-- ==== Sys2Proof/Laws/Step.lean ====
section
/-! SUPPORT. What a step can do, said once: reset, or the command port and then the other positions
(70_reset_and_hazards.md R152, R158). -/

namespace Sys2Proof.Machine

/-- The command port sees the same ports and unit before and after the registers it loads are cleared. -/
@[simp] theorem beginCycle_cmdReady (s : State) : (beginCycle s).cmdReady = s.cmdReady := rfl

@[simp] theorem beginCycle_accepts (s : State) : (beginCycle s).accepts = s.accepts := rfl

/-- A command is accepted only without a reset and with no QUERY_LENGTH owed its answer (R61). -/
theorem of_accepts {s : State} (h : s.accepts = true) :
    s.pins.rst = false ∧ s.pins.cmdValid = true ∧ s.queryFlight = none := by
  simp [State.accepts, State.cmdReady, State.portFree] at h
  exact ⟨h.2.1, h.1, h.2.2⟩

/-- Every command answers a next state. -/
theorem exec_next (i : Instr) (s : State) : ∃ c, exec i s = .next c := by
  cases i with
  | nop => exact ⟨_, rfl⟩
  | setTarget t => exact ⟨_, rfl⟩
  | estop => exact ⟨_, rfl⟩
  | queryLength => exact ⟨_, rfl⟩
  | tick now => exact ⟨_, rfl⟩
  | cfgWrite idx d =>
    simp only [exec, execCfgWrite]
    split
    · exact ⟨_, rfl⟩
    · split <;> exact ⟨_, rfl⟩
  | cfgRead idx => simp only [exec, execCfgRead]; split <;> exact ⟨_, rfl⟩
  | statRead idx => simp only [exec, execStatRead]; split <;> exact ⟨_, rfl⟩
  | clearFlags m => exact ⟨_, rfl⟩

/-- What the command port does in a cycle: nothing, the ILLEGAL answer, or a command (R61, R75). -/
theorem commandPort_cases (s : State) :
    (s.accepts = false ∧ commandPort s = .next s) ∨
    (∃ why, s.accepts = true ∧ decode s.pins.cmdWord = .illegal why ∧
      commandPort s = .next (answerIllegal s)) ∨
    (∃ i c, s.accepts = true ∧ decode s.pins.cmdWord = .command i ∧ exec i s = .next c ∧
      commandPort s = .next c) := by
  unfold commandPort
  cases ha : s.accepts with
  | false => simp
  | true =>
    cases hd : decode s.pins.cmdWord with
    | illegal why => exact .inr (.inl ⟨why, rfl, rfl, by simp [perform, hd]⟩)
    | command i =>
      obtain ⟨c, hc⟩ := exec_next i s
      exact .inr (.inr ⟨i, c, rfl, rfl, hc, by simp [perform, hd, hc]⟩)

/-- A step with `rst = 1` (R152). -/
theorem step_reset {s : State} (h : s.pins.rst = true) : step s = .next (resetCycle s) := by
  simp [step, h]

/-- A step without a reset: what the command port leaves goes through the other positions (R158). -/
theorem step_cycle {s c : State} (h : s.pins.rst = false)
    (hc : commandPort (beginCycle s) = .next c) :
    step s = .next (closeCycle s (afterCommand (commandTakesTick (beginCycle s)) c)) := by
  simp [step, h, hc]

/-- The command port leaves a state for the other positions. -/
theorem commandPort_next (s : State) : ∃ c, commandPort s = .next c := by
  rcases commandPort_cases s with ⟨_, h⟩ | ⟨_, _, _, h⟩ | ⟨_, c, _, _, _, h⟩ <;> exact ⟨_, h⟩

/-- Everything a step can do (R152, R158). -/
theorem step_cases {s t : State} (h : step s = .next t) :
    (s.pins.rst = true ∧ t = resetCycle s) ∨
    (s.pins.rst = false ∧ ∃ c, commandPort (beginCycle s) = .next c ∧
      t = closeCycle s (afterCommand (commandTakesTick (beginCycle s)) c)) := by
  cases hr : s.pins.rst with
  | true => rw [step_reset hr] at h; cases h; exact .inl ⟨rfl, rfl⟩
  | false =>
    obtain ⟨c, hc⟩ := commandPort_next (beginCycle s)
    rw [step_cycle hr hc] at h
    cases h
    exact .inr ⟨rfl, c, hc, rfl⟩

/-- What a command can do to the state, the response register apart: one case per effect (R95, R98, R100,
R102, R127, R131; every other command only answers). -/
theorem exec_cases {i : Instr} {s c : State} (h : exec i s = .next c) :
    (∃ target, i = .setTarget target ∧
      (c = respond .ok 0#32
          { s with target := BitVec.ofNat 17 (clampedTarget s.cfg target), enabled := true } ∨
       c = respond .ok 0#32
          { setFlag .targetClamped s with
            target := BitVec.ofNat 17 (clampedTarget s.cfg target), enabled := true })) ∨
    (i = .estop ∧ c = respond .ok 0#32 (eStopEffect s)) ∨
    (i = .queryLength ∧ (c = respond .busy 0#32 s ∨ (s.busy = false ∧ c = occupyWithQuery s))) ∨
    (∃ now, i = .tick now ∧
      c = respond (tickVerdict false now s).status (tickVerdict false now s).data
        (performTick (tickVerdict false now s) now s)) ∨
    (∃ idx data r, i = .cfgWrite idx data ∧ cfgRegAt idx = some r ∧ cfgLocked r s = false ∧
      c = respond .ok 0#32 { s with cfg := writeCfg r data s.cfg }) ∨
    (∃ mask, i = .clearFlags mask ∧
      c = respond .ok 0#32 { s with flags := clearedFlags s.flags (flagMask mask) }) ∨
    (∃ status data, (i = .nop ∨ (∃ idx, i = .cfgRead idx) ∨ ∃ idx, i = .statRead idx) ∧
      c = respond status data s) ∨
    (∃ f status, ((∃ idx data, i = .cfgWrite idx data) ∨ (∃ idx, i = .cfgRead idx) ∨
      ∃ idx, i = .statRead idx) ∧ c = answerError f status s) := by
  cases i with
  | nop => cases h; exact .inr (.inr (.inr (.inr (.inr (.inr (.inl ⟨_, _, .inl rfl, rfl⟩))))))
  | setTarget target =>
    cases h
    refine .inl ⟨target, rfl, ?_⟩
    by_cases hc : clampedTarget s.cfg target = target.toNat
    · exact .inl (by simp [hc])
    · exact .inr (by simp [hc])
  | estop => cases h; exact .inr (.inl ⟨rfl, rfl⟩)
  | queryLength =>
    cases h
    refine .inr (.inr (.inl ⟨rfl, ?_⟩))
    cases hb : s.busy <;> simp
  | tick now => cases h; exact .inr (.inr (.inr (.inl ⟨now, rfl, rfl⟩)))
  | cfgWrite idx data =>
    simp only [exec, execCfgWrite] at h
    split at h
    · cases h
      exact .inr (.inr (.inr (.inr (.inr (.inr (.inr ⟨_, _, .inl ⟨_, _, rfl⟩, rfl⟩))))))
    · rename_i r hr
      split at h
      · cases h
        exact .inr (.inr (.inr (.inr (.inr (.inr (.inr ⟨_, _, .inl ⟨_, _, rfl⟩, rfl⟩))))))
      · rename_i hl
        cases h
        exact .inr (.inr (.inr (.inr (.inl ⟨idx, data, r, rfl, hr, by simpa using hl, rfl⟩))))
  | cfgRead idx =>
    simp only [exec, execCfgRead] at h
    split at h <;> cases h
    · exact .inr (.inr (.inr (.inr (.inr (.inr (.inr ⟨_, _, .inr (.inl ⟨_, rfl⟩), rfl⟩))))))
    · exact .inr (.inr (.inr (.inr (.inr (.inr (.inl ⟨_, _, .inr (.inl ⟨_, rfl⟩), rfl⟩))))))
  | statRead idx =>
    simp only [exec, execStatRead] at h
    split at h <;> cases h
    · exact .inr (.inr (.inr (.inr (.inr (.inr (.inr ⟨_, _, .inr (.inr ⟨_, rfl⟩), rfl⟩))))))
    · exact .inr (.inr (.inr (.inr (.inr (.inr (.inl ⟨_, _, .inr (.inr ⟨_, rfl⟩), rfl⟩))))))
  | clearFlags mask =>
    cases h; exact .inr (.inr (.inr (.inr (.inr (.inl ⟨mask, rfl, rfl⟩)))))

end Sys2Proof.Machine
end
■ ■ ■ ■
Aim of the task: The reply should hold only the lines from the beginning of the listing to the line with "s.cmdReady := rfl", both ends included, unchanged.

Answer to this exercise:
-- ==== Sys2Proof/Laws/Step.lean ====
section
/-! SUPPORT. What a step can do, said once: reset, or the command port and then the other positions
(70_reset_and_hazards.md R152, R158). -/

namespace Sys2Proof.Machine

/-- The command port sees the same ports and unit before and after the registers it loads are cleared. -/
@[simp] theorem beginCycle_cmdReady (s : State) : (beginCycle s).cmdReady = s.cmdReady := rfl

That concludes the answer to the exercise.